I hold monthly SRE Learning sessions where I demonstrate SRE-centric solutions using Python and other tooling. I teach brand new developers what it is to be on a development team and how to function more efficiently on a day-to-day basis. I also got invited to sit in on our company's AI Dev Assist working group after they saw the prompts I was writing and using to implement new and maintain existing systems.

I must also mention that, early on, I won a company trivia contest at my company that included 1,400 participants, and 15 questions where speed mattered. After that, I got a lot of respect from the younger crowd. ;)

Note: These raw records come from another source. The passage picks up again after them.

-- ==== Sys2Proof/Machine/Classify.lean ====
section
/-! DEFINITION. The version-tag classifier (41_classify.md). -/

namespace Sys2Proof.Machine

/-- A compression tag (R26). -/
inductive Version where
  | v0 | v1 | v2
  deriving DecidableEq, Repr

/-- The code VERSION holds for a tag (R26, R127). -/
def Version.code : Version → BitVec 2
  | .v0 => 0
  | .v1 => 1
  | .v2 => 2

/-- The tag a VERSION code names; 3 is NONE (R127). -/
def versionOf (v : BitVec 2) : Option Version :=
  match v.toNat with
  | 0 => some .v0
  | 1 => some .v1
  | 2 => some .v2
  | _ => none

/-- `classify(m)` (R120): total, and V0 for every unknown magic (R122). -/
def classify (p : Params) (m : Word) : Version :=
  if m = p.magicV1 then .v1 else if m = p.magicV2 then .v2 else .v0

/-- The header as CLASSIFY and the entry points record it: MAGIC, VERSION, DLEN, HDR6 (R124, R251). -/
def Arch.withHeader (p : Params) (x : Arch) : Arch :=
  { x with
    magic := x.magicField
    version := (classify p x.magicField).code
    dlen := x.dlenField
    hdr6 := x.hdr6Field }

/-- CLASSIFY (R124): it ignores CARTLEN and never fails. -/
def execClassify (s : State) : Host.Outcome State Fault Refusal :=
  .next (s.complete (.ok (s.toArch.withHeader Config.params)))

end Sys2Proof.Machine
end

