-- ==== Sys2Proof/Machine/Fetch.lean ====
section
/-! DEFINITION. Where the machine reads its next instruction: a command from the host's next action (R71, R72), a V1 token
from the body at CURSOR (R162), a V2 prefix from the bit stream at BITPOS (R196); and placing a given word there. -/

namespace Sys2Proof.Machine

/-- The next V1 token of a decode in progress, `none` where it is cut off (R162). -/
def State.fetchV1 (s : State) : Option V1Token :=
  match decodeV1Token (s.v1Window s.cursor) with
  | .ok (t, _) => some t
  | .error _ => none

/-- The prefix of the next V2 token of a decode in progress, `none` where it is cut off (R196). -/
def State.fetchV2 (s : State) (nbits : Nat) : Option Nat :=
  match readUnary (s.restBits nbits s.bitpos) with
  | some (u, _) => some u
  | none => none

/-- The decode that `placeWord` sets up for a token: its command began in `s`, with the largest decompressed_len. -/
def State.placedRun (s : State) : Run :=
  { start := s.toArch, entry := .direct, dlen := 0xFFFF, out := [] }

/-- The bits of a table word, as many bytes of them as hold `n` bits. -/
def wordBytes (w : Nat) : Nat → List Byte
  | 0 => []
  | n + 1 => BitVec.ofNat 8 w :: wordBytes (w / 256) n

/-- A table word where the machine reads its next instruction: a command word as the host's next action; a V1 token at
the body's start, in a V1 decode about to read its first token; a V2 token at the stream's start, in a V2 decode about to
read its first token, one zero byte after the word's own (assumption logs 6 and 7). -/
def State.placeWord (s : State) (nbits w : Nat) : State :=
  if nbits = 8 then { s with phase := .idle, host := .set 0x00 w :: s.host }
  else if nbits = 16 then
    { s with
      toArch := { s.toArch.write .cart bodyBase (tableBytes w) with cursor := 0 }
      phase := .v1 s.placedRun }
  else
    { s with
      toArch := { s.toArch.write .cart v2StreamBase (wordBytes (w % 2 ^ nbits) (nbits / 8 + 1)) with bitpos := 0 }
      phase := .v2 s.placedRun (8 * (nbits / 8 + 1)) }

end Sys2Proof.Machine
end

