-- ==== Sys2Proof/Machine/Core.lean ====
section
/-! DEFINITION. The machine the host reads. -/

/-- The machine: its state, the reasons it can stop, one step, and the state after reset. -/
def Sys2Proof.core : Host.Core :=
  { State := Sys2Proof.Machine.State, Fault := Sys2Proof.Machine.Fault, Refusal := Sys2Proof.Machine.Refusal,
    step := Sys2Proof.Machine.step, reset := Sys2Proof.Machine.State.reset }
end

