/-- A step inside a V1 decode is a turn of the loop and then the loop's test (R161): an overrun ends the command alike in
the turn and after it. -/
theorem step_eq_v1Turn {s : State} {r : Run} (hphase : s.phase = .v1 r) :
    step s = .next
      ((s.v1Put r (v1Turn Config.params s.toArch r.dlen (s.v1View r))).v1After Config.params) := by
  cases hdec : decodeV1Token (s.v1Window s.cursor) with
  | error e =>
    rw [step_of_truncated hphase hdec, v1Turn_of_truncated hdec]
    rfl
  | ok q =>
    obtain ⟨t, rest⟩ := q
    rw [step_of_v1 hphase, stepV1_next (fetchV1_eq_some hdec) (exec_v1Token t hphase), v1Turn_of_token hdec]
    cases v1Exec Config.params t (s.v1View r) with
    | error e => rfl
    | ok d =>
      cases hover : v1Overruns Config.params r.dlen d with
      | true =>
        simp only [Except.bind, hover, if_true]
        rw [v1After_of_overruns (r := { r with out := d.out }) rfl hover]
        rfl
      | false => simp only [Except.bind, hover, Bool.false_eq_true, if_false]

/-! ### The loop as steps -/

/-- The decode of a DECODE_V1 that began in `s`, with this output so far. -/
def State.v1RunAt (s : State) (d : V1State) : Run :=
  { start := s.toArch, entry := .direct, dlen := s.dlenField, out := d.out }

/-- A DECODE_V1 that began in `s`, about to read a token at this CURSOR with this output. -/
def State.v1At (s : State) (d : V1State) : State := { s with cursor := d.cursor, phase := .v1 (s.v1RunAt d) }

theorem enterV1_direct (s : State) : s.enterV1 .direct = s.v1At v1Start := rfl

/-- A step from there, in terms of the command's own turn. -/
theorem step_v1At (s : State) (d : V1State) :
    step (s.v1At d) = .next (((s.v1At d).v1Put (s.v1RunAt d) (v1Turn Config.params s.toArch s.dlenField d)).v1After
      Config.params) := by
  rw [← sameCart_v1Turn (sameCart_cursor s.toArch d.cursor)]
  exact step_eq_v1Turn rfl

theorem step_v1At_of_error {s : State} {d : V1State} {e : Err}
    (h : v1Turn Config.params s.toArch s.dlenField d = .error e) : step (s.v1At d) = .next (s.complete (.error e)) := by
  rw [step_v1At, h]
  rfl

/-- A turn that succeeds and after which the loop's test passes: the next token is read (R161). -/
theorem step_v1At_of_continues {s : State} {d d' : V1State}
    (h : v1Turn Config.params s.toArch s.dlenField d = .ok d') (hcont : v1Continues Config.params s.dlenField d' = true) :
    step (s.v1At d) = .next (s.v1At d') := by
  obtain ⟨-, -, -, -, hover, -⟩ := v1Turn_ok h
  rw [step_v1At, h]
  exact congrArg _ (v1After_of_continues (s := s.v1At d') (r := s.v1RunAt d') rfl hover hcont)

/-- A turn that succeeds and after which the loop's test fails: the command ends (R161). -/
theorem step_v1At_of_stops {s : State} {d d' : V1State}
    (h : v1Turn Config.params s.toArch s.dlenField d = .ok d') (hstop : v1Continues Config.params s.dlenField d' = false) :
    step (s.v1At d) = .next (s.complete (v1Finish s.toArch s.dlenField d')) := by
  obtain ⟨-, -, -, -, hover, -⟩ := v1Turn_ok h
  rw [step_v1At, h, ← v1Finish_cursor s.toArch d'.cursor]
  exact congrArg _ (v1After_of_stops (s := s.v1At d') (r := s.v1RunAt d') rfl hover hstop)

theorem core_run_succ {s s' : State} (h : step s = .next s') (n : Nat) : core.run (n + 1) s = core.run n s' :=
  run_succ_next core (s := s) (s' := s') h n
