-- ==== Sys2Proof/Machine/RegMap.lean ====
section
/-! DEFINITION. Machine/RegMap.lean: the register map of BAR0 (R4-R10, R18-R20 and the register tables of every
chapter of spec/), one row per register template, written from those tables. A row gives the register's offset, the
strides of its numbered copies and its fields; a field gives its bits, its access and commit class, its reset value
and the range its table states. Fields whose reset value the tables give as "per module" or "per package" have reset
0 here; State.reset gives them the values of the module's identity (State.lean, log entry 3). -/

namespace Sys2Proof.Machine

/-- Access type and commit class of a field (R7, R375-R377): RW class S, RW class I, RO, W1C, WO, RW class P. -/
inductive Access where
  | staged | immediate | readOnly | oneClears | writeOnly | paired
deriving DecidableEq, Repr

/-- The range or encoding a register table states for a field (judged by rule 1, FIELD_RANGE, of R386). -/
inductive Limit where
  | any
  | within (lo hi : Nat)
  | lowZero (bits : Nat)
deriving DecidableEq, Repr

/-- A reset value: `base + step * (copy / group)`, the copy being the first index of the register. -/
structure ResetVal where
  base : Nat
  step : Nat
  group : Nat
deriving DecidableEq, Repr

/-- One field of a register template. -/
structure FieldRow where
  hi : Nat
  lo : Nat
  access : Access
  reset : ResetVal
  limit : Limit
deriving DecidableEq, Repr

/-- One register template: copies `off + i * stride1 + j * stride2`. -/
structure RegRow where
  off : Nat
  count1 : Nat
  stride1 : Nat
  count2 : Nat
  stride2 : Nat
  fields : List FieldRow
deriving DecidableEq, Repr

/-- Registers of the GLB block (spec/01). -/
def RegMap.rowsGlb : List RegRow := [
  ⟨0x0, 1, 4, 1, 4, [⟨31, 16, .readOnly, ⟨29024, 0, 1⟩, .any⟩, ⟨15, 0, .readOnly, ⟨7996, 0, 1⟩, .any⟩]⟩,
  ⟨0x4, 1, 4, 1, 4, [⟨8, 8, .readOnly, ⟨0, 0, 1⟩, .any⟩, ⟨7, 0, .readOnly, ⟨0, 0, 1⟩, .any⟩]⟩,
  ⟨0x8, 1, 4, 1, 4, [⟨31, 0, .readOnly, ⟨0, 0, 1⟩, .any⟩]⟩,
  ⟨0xC, 1, 4, 1, 4, [⟨31, 0, .readOnly, ⟨0, 0, 1⟩, .any⟩]⟩,
  ⟨0x10, 1, 4, 1, 4, [⟨2, 2, .readOnly, ⟨1, 0, 1⟩, .any⟩, ⟨1, 1, .readOnly, ⟨0, 0, 1⟩, .any⟩, ⟨0, 0, .readOnly, ⟨0, 0, 1⟩, .any⟩]⟩,
  ⟨0x14, 1, 4, 1, 4, [⟨31, 16, .readOnly, ⟨0, 0, 1⟩, .any⟩, ⟨15, 0, .readOnly, ⟨0, 0, 1⟩, .any⟩]⟩,
  ⟨0x18, 1, 4, 1, 4, [⟨31, 31, .writeOnly, ⟨0, 0, 1⟩, .any⟩, ⟨15, 0, .readOnly, ⟨0, 0, 1⟩, .any⟩]⟩,
  ⟨0x1C, 1, 4, 1, 4, [⟨21, 0, .readOnly, ⟨0, 0, 1⟩, .any⟩]⟩,
  ⟨0x20, 1, 4, 1, 4, [⟨31, 0, .immediate, ⟨0, 0, 1⟩, .any⟩]⟩]

/-- Registers of the CLK block (spec/21). -/
def RegMap.rowsClk : List RegRow := [
  ⟨0x10000, 1, 4, 1, 4, [⟨15, 8, .staged, ⟨2, 0, 1⟩, (.within 1 255)⟩, ⟨1, 1, .staged, ⟨0, 0, 1⟩, .any⟩, ⟨0, 0, .staged, ⟨1, 0, 1⟩, .any⟩]⟩,
  ⟨0x10004, 1, 4, 1, 4, [⟨31, 31, .writeOnly, ⟨0, 0, 1⟩, .any⟩, ⟨3, 3, .writeOnly, ⟨0, 0, 1⟩, .any⟩, ⟨2, 0, .writeOnly, ⟨0, 0, 1⟩, .any⟩]⟩,
  ⟨0x10008, 1, 4, 1, 4, [⟨19, 12, .readOnly, ⟨0, 0, 1⟩, .any⟩, ⟨11, 11, .readOnly, ⟨0, 0, 1⟩, .any⟩, ⟨10, 8, .readOnly, ⟨0, 0, 1⟩, .any⟩, ⟨7, 7, .readOnly, ⟨0, 0, 1⟩, .any⟩, ⟨4, 4, .readOnly, ⟨0, 0, 1⟩, .any⟩, ⟨3, 3, .oneClears, ⟨0, 0, 1⟩, .any⟩, ⟨2, 2, .oneClears, ⟨0, 0, 1⟩, .any⟩, ⟨1, 1, .readOnly, ⟨0, 0, 1⟩, .any⟩, ⟨0, 0, .readOnly, ⟨0, 0, 1⟩, .any⟩]⟩,
  ⟨0x1000C, 1, 4, 1, 4, [⟨11, 0, .readOnly, ⟨0, 0, 1⟩, .any⟩]⟩,
  ⟨0x10010, 1, 4, 1, 4, [⟨31, 0, .readOnly, ⟨0, 0, 1⟩, .any⟩]⟩,
  ⟨0x10014, 1, 4, 1, 4, [⟨31, 0, .readOnly, ⟨0, 0, 1⟩, .any⟩]⟩,
  ⟨0x10018, 1, 4, 1, 4, [⟨31, 0, .readOnly, ⟨0, 0, 1⟩, .any⟩]⟩,
  ⟨0x1001C, 1, 4, 1, 4, [⟨31, 0, .readOnly, ⟨0, 0, 1⟩, .any⟩]⟩,
  ⟨0x10020, 1, 4, 1, 4, [⟨0, 0, .writeOnly, ⟨0, 0, 1⟩, .any⟩]⟩,
  ⟨0x10040, 4, 4, 1, 4, [⟨11, 0, .readOnly, ⟨1600, 0, 1⟩, .any⟩]⟩]

/-- Registers of the PWR block (spec/21). -/
def RegMap.rowsPwr : List RegRow := [
  ⟨0x20000, 1, 4, 1, 4, [⟨8, 0, .immediate, ⟨380, 0, 1⟩, .any⟩]⟩,
  ⟨0x20004, 1, 4, 1, 4, [⟨1, 1, .staged, ⟨1, 0, 1⟩, .any⟩, ⟨0, 0, .staged, ⟨1, 0, 1⟩, .any⟩]⟩,
  ⟨0x20010, 4, 4, 1, 4, [⟨17, 17, .staged, ⟨0, 0, 1⟩, .any⟩, ⟨16, 16, .staged, ⟨0, 0, 1⟩, .any⟩, ⟨12, 8, .staged, ⟨16, 0, 1⟩, (.within 8 18)⟩, ⟨4, 0, .staged, ⟨8, 0, 1⟩, (.within 8 18)⟩]⟩,
  ⟨0x20040, 1, 4, 1, 4, [⟨15, 8, .readOnly, ⟨0, 0, 1⟩, .any⟩, ⟨5, 5, .readOnly, ⟨0, 0, 1⟩, .any⟩, ⟨4, 4, .oneClears, ⟨0, 0, 1⟩, .any⟩, ⟨3, 3, .oneClears, ⟨0, 0, 1⟩, .any⟩, ⟨2, 2, .oneClears, ⟨0, 0, 1⟩, .any⟩, ⟨1, 1, .readOnly, ⟨0, 0, 1⟩, .any⟩, ⟨0, 0, .oneClears, ⟨0, 0, 1⟩, .any⟩]⟩,
  ⟨0x20044, 1, 4, 1, 4, [⟨31, 0, .readOnly, ⟨0, 0, 1⟩, .any⟩]⟩,
  ⟨0x20048, 1, 4, 1, 4, [⟨31, 0, .readOnly, ⟨0, 0, 1⟩, .any⟩]⟩,
  ⟨0x2004C, 1, 4, 1, 4, [⟨31, 0, .readOnly, ⟨0, 0, 1⟩, .any⟩]⟩,
  ⟨0x20050, 1, 4, 1, 4, [⟨31, 0, .readOnly, ⟨0, 0, 1⟩, .any⟩]⟩,
  ⟨0x20080, 11, 4, 1, 4, [⟨15, 8, .readOnly, ⟨0, 0, 1⟩, .any⟩, ⟨7, 0, .readOnly, ⟨0, 0, 1⟩, .any⟩]⟩]

/-- Registers of the BOOT block (spec/23). -/
def RegMap.rowsBoot : List RegRow := [
  ⟨0x30000, 1, 4, 1, 4, [⟨11, 8, .readOnly, ⟨0, 0, 1⟩, .any⟩, ⟨3, 3, .readOnly, ⟨0, 0, 1⟩, .any⟩, ⟨2, 2, .readOnly, ⟨0, 0, 1⟩, .any⟩, ⟨1, 1, .readOnly, ⟨0, 0, 1⟩, .any⟩, ⟨0, 0, .readOnly, ⟨0, 0, 1⟩, .any⟩]⟩,
  ⟨0x30004, 1, 4, 1, 4, [⟨22, 16, .readOnly, ⟨0, 0, 1⟩, .any⟩, ⟨15, 8, .readOnly, ⟨0, 0, 1⟩, .any⟩, ⟨5, 4, .readOnly, ⟨0, 0, 1⟩, .any⟩, ⟨3, 0, .readOnly, ⟨0, 0, 1⟩, .any⟩]⟩,
  ⟨0x30008, 1, 4, 1, 4, [⟨31, 0, .readOnly, ⟨0, 0, 1⟩, .any⟩]⟩,
  ⟨0x30010, 8, 4, 1, 4, [⟨31, 0, .readOnly, ⟨0, 0, 1⟩, .any⟩]⟩,
  ⟨0x30040, 1, 4, 1, 4, [⟨31, 0, .immediate, ⟨0, 0, 1⟩, .any⟩]⟩,
  ⟨0x30044, 1, 4, 1, 4, [⟨31, 0, .immediate, ⟨0, 0, 1⟩, .any⟩]⟩,
  ⟨0x30048, 1, 4, 1, 4, [⟨21, 0, .immediate, ⟨0, 0, 1⟩, .any⟩]⟩,
  ⟨0x3004C, 1, 4, 1, 4, [⟨0, 0, .writeOnly, ⟨0, 0, 1⟩, .any⟩]⟩,
  ⟨0x30050, 1, 4, 1, 4, [⟨5, 5, .readOnly, ⟨0, 0, 1⟩, .any⟩, ⟨4, 4, .oneClears, ⟨0, 0, 1⟩, .any⟩, ⟨3, 0, .readOnly, ⟨0, 0, 1⟩, .any⟩]⟩,
  ⟨0x30060, 1, 4, 1, 4, [⟨31, 24, .writeOnly, ⟨0, 0, 1⟩, .any⟩, ⟨0, 0, .writeOnly, ⟨0, 0, 1⟩, .any⟩]⟩,
  ⟨0x30070, 1, 4, 1, 4, [⟨13, 2, .immediate, ⟨0, 0, 1⟩, .any⟩, ⟨1, 0, .immediate, ⟨0, 0, 1⟩, .any⟩]⟩,
  ⟨0x30074, 1, 4, 1, 4, [⟨14, 0, .readOnly, ⟨0, 0, 1⟩, .any⟩]⟩,
  ⟨0x30078, 1, 4, 1, 4, [⟨31, 0, .readOnly, ⟨0, 0, 1⟩, .any⟩]⟩]

/-- Registers of the POS block (spec/02). -/
def RegMap.rowsPos : List RegRow := [
  ⟨0x40000, 1, 4, 1, 4, [⟨4, 4, .staged, ⟨0, 0, 1⟩, .any⟩, ⟨3, 2, .staged, ⟨0, 0, 1⟩, .any⟩, ⟨1, 0, .staged, ⟨0, 0, 1⟩, .any⟩]⟩,
  ⟨0x40004, 1, 4, 1, 4, [⟨9, 9, .readOnly, ⟨0, 0, 1⟩, .any⟩, ⟨8, 8, .readOnly, ⟨0, 0, 1⟩, .any⟩, ⟨7, 7, .oneClears, ⟨0, 0, 1⟩, .any⟩, ⟨6, 5, .readOnly, ⟨0, 0, 1⟩, .any⟩, ⟨4, 4, .readOnly, ⟨0, 0, 1⟩, .any⟩, ⟨3, 3, .readOnly, ⟨1, 0, 1⟩, .any⟩, ⟨2, 2, .readOnly, ⟨0, 0, 1⟩, .any⟩, ⟨1, 1, .readOnly, ⟨0, 0, 1⟩, .any⟩, ⟨0, 0, .readOnly, ⟨0, 0, 1⟩, .any⟩]⟩,
  ⟨0x40008, 1, 4, 1, 4, [⟨31, 16, .staged, ⟨500, 0, 1⟩, .any⟩, ⟨15, 0, .staged, ⟨2000, 0, 1⟩, (.within 100 50000)⟩]⟩,
  ⟨0x4000C, 1, 4, 1, 4, [⟨23, 0, .staged, ⟨100000, 0, 1⟩, .any⟩]⟩,
  ⟨0x40010, 1, 4, 1, 4, [⟨23, 0, .staged, ⟨10000, 0, 1⟩, .any⟩]⟩,
  ⟨0x40014, 1, 4, 1, 4, [⟨27, 20, .staged, ⟨100, 0, 1⟩, (.within 1 255)⟩, ⟨19, 10, .staged, ⟨16, 0, 1⟩, (.within 1 1023)⟩, ⟨9, 0, .staged, ⟨100, 0, 1⟩, (.within 1 1023)⟩]⟩,
  ⟨0x40018, 1, 4, 1, 4, [⟨23, 0, .staged, ⟨10000, 0, 1⟩, .any⟩]⟩,
  ⟨0x4001C, 1, 4, 1, 4, [⟨13, 8, .staged, ⟨0, 0, 1⟩, .any⟩, ⟨7, 0, .staged, ⟨1, 0, 1⟩, (.within 1 255)⟩]⟩,
  ⟨0x40020, 1, 4, 1, 4, [⟨23, 0, .staged, ⟨100, 0, 1⟩, .any⟩]⟩,
  ⟨0x40024, 1, 4, 1, 4, [⟨0, 0, .writeOnly, ⟨0, 0, 1⟩, .any⟩]⟩,
  ⟨0x40028, 1, 4, 1, 4, [⟨31, 0, .readOnly, ⟨0, 0, 1⟩, .any⟩]⟩,
  ⟨0x4002C, 1, 4, 1, 4, [⟨31, 0, .readOnly, ⟨0, 0, 1⟩, .any⟩]⟩,
  ⟨0x40030, 1, 4, 1, 4, [⟨31, 0, .readOnly, ⟨0, 0, 1⟩, .any⟩]⟩,
  ⟨0x40034, 1, 4, 1, 4, [⟨31, 0, .readOnly, ⟨0, 0, 1⟩, .any⟩]⟩,
  ⟨0x40038, 1, 4, 1, 4, [⟨31, 0, .readOnly, ⟨0, 0, 1⟩, .any⟩]⟩,
  ⟨0x4003C, 1, 4, 1, 4, [⟨31, 0, .readOnly, ⟨0, 0, 1⟩, .any⟩]⟩,
  ⟨0x40040, 1, 4, 1, 4, [⟨31, 0, .readOnly, ⟨0, 0, 1⟩, .any⟩]⟩,
  ⟨0x40100, 4, 64, 1, 4, [⟨12, 12, .staged, ⟨0, 0, 1⟩, .any⟩, ⟨11, 10, .staged, ⟨0, 0, 1⟩, .any⟩, ⟨9, 9, .staged, ⟨0, 0, 1⟩, .any⟩, ⟨8, 8, .staged, ⟨0, 0, 1⟩, .any⟩, ⟨7, 7, .staged, ⟨0, 0, 1⟩, .any⟩, ⟨6, 1, .staged, ⟨24, 0, 1⟩, .any⟩, ⟨0, 0, .staged, ⟨0, 0, 1⟩, .any⟩]⟩,
  ⟨0x40104, 4, 64, 1, 4, [⟨21, 10, .staged, ⟨200, 0, 1⟩, .any⟩, ⟨9, 0, .staged, ⟨100, 0, 1⟩, .any⟩]⟩,
  ⟨0x40108, 4, 64, 1, 4, [⟨19, 0, .staged, ⟨10000, 0, 1⟩, .any⟩]⟩,
  ⟨0x4010C, 4, 64, 1, 4, [⟨15, 0, .staged, ⟨0, 0, 1⟩, .any⟩]⟩,
  ⟨0x40110, 4, 64, 1, 4, [⟨31, 0, .staged, ⟨1, 0, 1⟩, .any⟩]⟩,
  ⟨0x40114, 4, 64, 1, 4, [⟨31, 0, .staged, ⟨0, 0, 1⟩, .any⟩]⟩,
  ⟨0x40118, 4, 64, 1, 4, [⟨23, 0, .staged, ⟨50000, 0, 1⟩, .any⟩]⟩,
  ⟨0x4011C, 4, 64, 1, 4, [⟨31, 0, .readOnly, ⟨0, 0, 1⟩, .any⟩]⟩,
  ⟨0x40120, 4, 64, 1, 4, [⟨18, 16, .readOnly, ⟨0, 0, 1⟩, .any⟩, ⟨15, 0, .readOnly, ⟨0, 0, 1⟩, .any⟩]⟩,
  ⟨0x40124, 4, 64, 1, 4, [⟨31, 31, .writeOnly, ⟨0, 0, 1⟩, .any⟩, ⟨29, 24, .readOnly, ⟨0, 0, 1⟩, .any⟩, ⟨23, 18, .readOnly, ⟨0, 0, 1⟩, .any⟩, ⟨17, 12, .readOnly, ⟨0, 0, 1⟩, .any⟩, ⟨11, 6, .readOnly, ⟨0, 0, 1⟩, .any⟩, ⟨5, 0, .readOnly, ⟨0, 0, 1⟩, .any⟩]⟩]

If you are practicing ageism in your hiring practices, then maybe you are interviewing the wrong older persons.

We mature (<-key word!) folks have a lot to offer back - you just need to be capable of seeing that in the one you are interviewing. Beware the Grousing Grey Beards!

ido 4 hours ago | parent [-]

I honestly dont really understand age descriminating against someone in their 50s (even 59) - you've got a good chance to retire within a decade, but most people dont stay at the same job for longer than a few years anyway so why does it matter? If anything it's pretty likely you will stay for longer than average (let's say till 65-67, so 6-8 more years) cause you're less likely to want to find a new job in your 60s.

franktankbank 2 hours ago | parent | next [-]

I see it as a coup on the company. You have owners who get a skim off the top who probably set it up well at the start. Then you have Xth generation of job maintainers who now run the company and don't see much good reason to make the company prosper as it could effect their career growth/stability. Politics wins out over engineering when the original visionaries hand over the wheel. Owners are too wealthy to care too much, they can sell and retire at any moment.

bdangubic an hour ago | parent | prev [-]

> discriminating against someone in their 50s (even 59)

I am in my 50's and I think the biggest discrimination I notice is not specifically age-related but cost-related. I am very expensive, a recent grad is not. Lots of companies think (some are right) that they can do well with the recent grads and are unwilling to shell out what it costs to hire me.